* SUPPLIED INFORMATION
▽

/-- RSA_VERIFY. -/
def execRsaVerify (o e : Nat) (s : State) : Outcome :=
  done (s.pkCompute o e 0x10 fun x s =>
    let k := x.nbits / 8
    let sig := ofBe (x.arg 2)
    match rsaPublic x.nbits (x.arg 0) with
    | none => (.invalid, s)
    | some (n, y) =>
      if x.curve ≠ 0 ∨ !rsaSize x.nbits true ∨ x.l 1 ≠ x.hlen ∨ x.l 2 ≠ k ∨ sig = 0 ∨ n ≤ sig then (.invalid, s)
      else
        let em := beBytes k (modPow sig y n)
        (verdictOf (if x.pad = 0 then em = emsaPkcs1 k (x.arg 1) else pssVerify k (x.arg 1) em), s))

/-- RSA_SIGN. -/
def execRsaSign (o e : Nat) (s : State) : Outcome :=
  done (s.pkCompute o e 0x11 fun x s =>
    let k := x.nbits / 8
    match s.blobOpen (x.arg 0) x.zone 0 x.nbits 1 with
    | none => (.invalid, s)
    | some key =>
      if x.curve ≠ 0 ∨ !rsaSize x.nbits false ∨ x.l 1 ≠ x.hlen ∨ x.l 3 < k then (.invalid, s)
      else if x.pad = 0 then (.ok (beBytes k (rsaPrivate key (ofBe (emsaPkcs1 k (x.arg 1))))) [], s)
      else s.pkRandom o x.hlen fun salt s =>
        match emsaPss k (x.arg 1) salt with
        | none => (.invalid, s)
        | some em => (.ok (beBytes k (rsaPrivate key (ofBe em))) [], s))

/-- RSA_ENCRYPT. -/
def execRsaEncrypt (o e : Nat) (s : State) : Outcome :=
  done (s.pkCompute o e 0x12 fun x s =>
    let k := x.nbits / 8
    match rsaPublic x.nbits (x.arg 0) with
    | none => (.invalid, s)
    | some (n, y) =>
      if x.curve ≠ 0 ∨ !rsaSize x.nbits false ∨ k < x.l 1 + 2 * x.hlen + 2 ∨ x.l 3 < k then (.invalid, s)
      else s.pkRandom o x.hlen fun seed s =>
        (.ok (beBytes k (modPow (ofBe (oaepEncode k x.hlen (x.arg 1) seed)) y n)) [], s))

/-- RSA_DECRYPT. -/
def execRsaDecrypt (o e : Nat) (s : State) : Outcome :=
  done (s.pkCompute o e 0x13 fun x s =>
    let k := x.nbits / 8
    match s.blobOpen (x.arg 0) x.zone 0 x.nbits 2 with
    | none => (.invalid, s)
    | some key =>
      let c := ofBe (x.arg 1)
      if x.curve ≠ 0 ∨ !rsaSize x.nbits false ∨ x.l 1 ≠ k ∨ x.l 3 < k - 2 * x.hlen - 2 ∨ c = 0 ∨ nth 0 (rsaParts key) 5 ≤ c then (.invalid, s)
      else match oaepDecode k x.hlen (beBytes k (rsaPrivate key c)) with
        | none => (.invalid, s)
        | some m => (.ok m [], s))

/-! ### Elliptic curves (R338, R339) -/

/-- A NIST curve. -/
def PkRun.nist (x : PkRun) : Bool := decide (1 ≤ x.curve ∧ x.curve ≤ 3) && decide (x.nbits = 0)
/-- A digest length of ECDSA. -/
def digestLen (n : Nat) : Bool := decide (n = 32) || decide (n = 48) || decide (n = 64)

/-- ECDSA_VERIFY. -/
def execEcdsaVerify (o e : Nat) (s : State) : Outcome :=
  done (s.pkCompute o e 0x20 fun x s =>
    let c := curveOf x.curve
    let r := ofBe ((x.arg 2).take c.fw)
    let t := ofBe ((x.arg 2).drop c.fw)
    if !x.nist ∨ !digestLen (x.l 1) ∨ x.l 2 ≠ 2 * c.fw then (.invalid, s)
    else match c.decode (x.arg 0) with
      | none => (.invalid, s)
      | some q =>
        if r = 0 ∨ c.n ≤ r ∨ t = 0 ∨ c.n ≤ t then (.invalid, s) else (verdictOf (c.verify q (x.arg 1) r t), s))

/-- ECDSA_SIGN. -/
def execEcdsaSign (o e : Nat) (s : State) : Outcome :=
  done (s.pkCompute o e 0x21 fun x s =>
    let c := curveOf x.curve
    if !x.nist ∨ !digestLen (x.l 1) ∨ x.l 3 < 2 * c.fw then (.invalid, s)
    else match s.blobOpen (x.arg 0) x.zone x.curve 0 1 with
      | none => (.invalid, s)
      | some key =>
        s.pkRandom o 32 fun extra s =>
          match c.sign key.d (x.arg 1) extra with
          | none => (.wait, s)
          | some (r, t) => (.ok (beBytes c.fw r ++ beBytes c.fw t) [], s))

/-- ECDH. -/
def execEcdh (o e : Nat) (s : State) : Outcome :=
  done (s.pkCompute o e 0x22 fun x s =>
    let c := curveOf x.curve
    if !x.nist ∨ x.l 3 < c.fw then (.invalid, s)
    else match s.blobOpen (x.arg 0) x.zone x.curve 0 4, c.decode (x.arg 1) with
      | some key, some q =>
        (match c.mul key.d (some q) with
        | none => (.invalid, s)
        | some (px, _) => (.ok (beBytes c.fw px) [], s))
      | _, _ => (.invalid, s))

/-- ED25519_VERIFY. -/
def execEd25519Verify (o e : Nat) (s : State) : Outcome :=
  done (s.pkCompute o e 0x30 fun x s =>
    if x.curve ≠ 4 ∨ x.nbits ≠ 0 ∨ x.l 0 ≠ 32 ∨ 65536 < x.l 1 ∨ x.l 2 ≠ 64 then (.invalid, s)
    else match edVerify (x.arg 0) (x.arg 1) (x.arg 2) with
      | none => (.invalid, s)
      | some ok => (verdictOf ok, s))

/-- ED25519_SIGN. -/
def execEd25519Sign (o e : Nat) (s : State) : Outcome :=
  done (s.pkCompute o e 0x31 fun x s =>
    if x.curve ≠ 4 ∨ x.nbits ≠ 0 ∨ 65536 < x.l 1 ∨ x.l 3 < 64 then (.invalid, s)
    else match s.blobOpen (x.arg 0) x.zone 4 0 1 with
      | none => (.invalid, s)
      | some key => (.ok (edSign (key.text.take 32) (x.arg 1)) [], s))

△

* WHAT YOU NEED TO DO
Copy out only the lines above from the one with "(.ok (beBytes k (modPow" to the one with "s.pkRandom o 32 fun extra s =>", inclusive, exactly as they stand.

* SOLUTION BELOW
        (.ok (beBytes k (modPow (ofBe (oaepEncode k x.hlen (x.arg 1) seed)) y n)) [], s))

/-- RSA_DECRYPT. -/
def execRsaDecrypt (o e : Nat) (s : State) : Outcome :=
  done (s.pkCompute o e 0x13 fun x s =>
    let k := x.nbits / 8
    match s.blobOpen (x.arg 0) x.zone 0 x.nbits 2 with
    | none => (.invalid, s)
    | some key =>
      let c := ofBe (x.arg 1)
      if x.curve ≠ 0 ∨ !rsaSize x.nbits false ∨ x.l 1 ≠ k ∨ x.l 3 < k - 2 * x.hlen - 2 ∨ c = 0 ∨ nth 0 (rsaParts key) 5 ≤ c then (.invalid, s)
      else match oaepDecode k x.hlen (beBytes k (rsaPrivate key c)) with
        | none => (.invalid, s)
        | some m => (.ok m [], s))

/-! ### Elliptic curves (R338, R339) -/

/-- A NIST curve. -/
def PkRun.nist (x : PkRun) : Bool := decide (1 ≤ x.curve ∧ x.curve ≤ 3) && decide (x.nbits = 0)
/-- A digest length of ECDSA. -/
def digestLen (n : Nat) : Bool := decide (n = 32) || decide (n = 48) || decide (n = 64)

/-- ECDSA_VERIFY. -/
def execEcdsaVerify (o e : Nat) (s : State) : Outcome :=
  done (s.pkCompute o e 0x20 fun x s =>
    let c := curveOf x.curve
    let r := ofBe ((x.arg 2).take c.fw)
    let t := ofBe ((x.arg 2).drop c.fw)
    if !x.nist ∨ !digestLen (x.l 1) ∨ x.l 2 ≠ 2 * c.fw then (.invalid, s)
    else match c.decode (x.arg 0) with
      | none => (.invalid, s)
      | some q =>
        if r = 0 ∨ c.n ≤ r ∨ t = 0 ∨ c.n ≤ t then (.invalid, s) else (verdictOf (c.verify q (x.arg 1) r t), s))

/-- ECDSA_SIGN. -/
def execEcdsaSign (o e : Nat) (s : State) : Outcome :=
  done (s.pkCompute o e 0x21 fun x s =>
    let c := curveOf x.curve
    if !x.nist ∨ !digestLen (x.l 1) ∨ x.l 3 < 2 * c.fw then (.invalid, s)
    else match s.blobOpen (x.arg 0) x.zone x.curve 0 1 with
      | none => (.invalid, s)
      | some key =>
        s.pkRandom o 32 fun extra s =>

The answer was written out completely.